今回、Disruptに出ているさまざまなプロダクトの中で、もっとも変り種だったのがLARKだ。なぜかというとLarkは目覚ましタイマーだからだ。LARKは一緒に寝ている人にアラーム音のように迷惑をかけることなく目覚められるように、手につけた腕時計型のバンドが振動して目覚めの時間を教えてくれるというもの。しかも目覚ましの時間は専用のiPhoneアプリで設定する。単に振動するだけの腕時計型のバンドはMITとスタンフォード出身者が設計したのだという(この説明で会場は爆笑した)。

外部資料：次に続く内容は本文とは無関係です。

-- ==== Sys2Proof/Machine/ChannelPorts.lean ====
section
/-! DEFINITION. The seven operations on the ports of one channel (40_channel_ports.md R80 to R87). -/

namespace Sys2Proof.Machine

open Sys2Proof

/-- `RD_ADDR C` (R80): the byte of `ACUR[C]` that `BFF` selects; `BFF` is inverted. -/
def execRdAddr (c : Chan) (s : State) : Host.Outcome State Fault Refusal :=
  returnByte (selectByte s.dmac.bff (s.chan c).acur) s.toggleBff

/-- `WR_ADDR C, b` (R81): the byte goes into `ABASE[C]`, all of `ACUR[C]` is reloaded from it, `BPTR[C]` is cleared, `BFF` is
inverted; fault 1 on an armed channel (R84). -/
def execWrAddr (c : Chan) (b : Byte) (s : State) : Host.Outcome State Fault Refusal :=
  let base := insertByte s.dmac.bff (s.chan c).abase b
  unlessFault (s.checkNotArmed c .addr b)
    (s.setChan c { s.chan c with abase := base, acur := base, bptr := 0x0000#16 }).toggleBff

/-- `RD_WC C` (R82): the byte of `WCUR[C]` that `BFF` selects; `BFF` is inverted. -/
def execRdWc (c : Chan) (s : State) : Host.Outcome State Fault Refusal :=
  returnByte (selectByte s.dmac.bff (s.chan c).wcur) s.toggleBff

/-- `WR_WC C, b` (R83): as `WR_ADDR`, with the word-count registers. -/
def execWrWc (c : Chan) (b : Byte) (s : State) : Host.Outcome State Fault Refusal :=
  let base := insertByte s.dmac.bff (s.chan c).wbase b
  unlessFault (s.checkNotArmed c .wc b)
    (s.setChan c { s.chan c with wbase := base, wcur := base, bptr := 0x0000#16 }).toggleBff

/-- `RD_PAGE C` (R85). -/
def execRdPage (c : Chan) (s : State) : Host.Outcome State Fault Refusal :=
  returnByte (s.chan c).page s

/-- `WR_PAGE C, b` (R86): legal in every phase. -/
def execWrPage (c : Chan) (b : Byte) (s : State) : Host.Outcome State Fault Refusal :=
  .next (s.setChan c { s.chan c with page := b })

/-- `WR_MODE C, b` (R87): all eight bits are stored, none is checked; fault 1 on an armed channel (R84). -/
def execWrMode (c : Chan) (b : Byte) (s : State) : Host.Outcome State Fault Refusal :=
  unlessFault (s.checkNotArmed c .mode b) (s.setChan c { s.chan c with mode := b })

end Sys2Proof.Machine
end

なぜわざわざiPhoneアプリで時間を設定するのかというと、腕時計型のバンド側に時間設定のロジックを入れると、バンドが大きくなってしまうからだという。また、振動パターンも人の目覚めの生理にあうように工夫されており、それに慣れることがないようになっているのだという(ここがMITとスタンフォード出身者の知恵が生きているのだろうか)。実際に販売するのかと審査員に問われていたが、LARKは本日(米時間で9月28日)より99ドルで販売を始めている。
ほかにも、広告でケータイ電話の通話料を無料にするPinger(翻訳記事)、新しい人との出会いをサポートするsumazi、ブランドもの共同購入のToVieFor、購買履歴から最適な商品などを提示してくれるshwowpなどがプレゼンを披露した。
昨日(米国時間9月27日)の出演者とあわせてこの中から6社が残り米国時間の9月29日最終決戦に挑み、5万ドルを賭けて戦うことになる。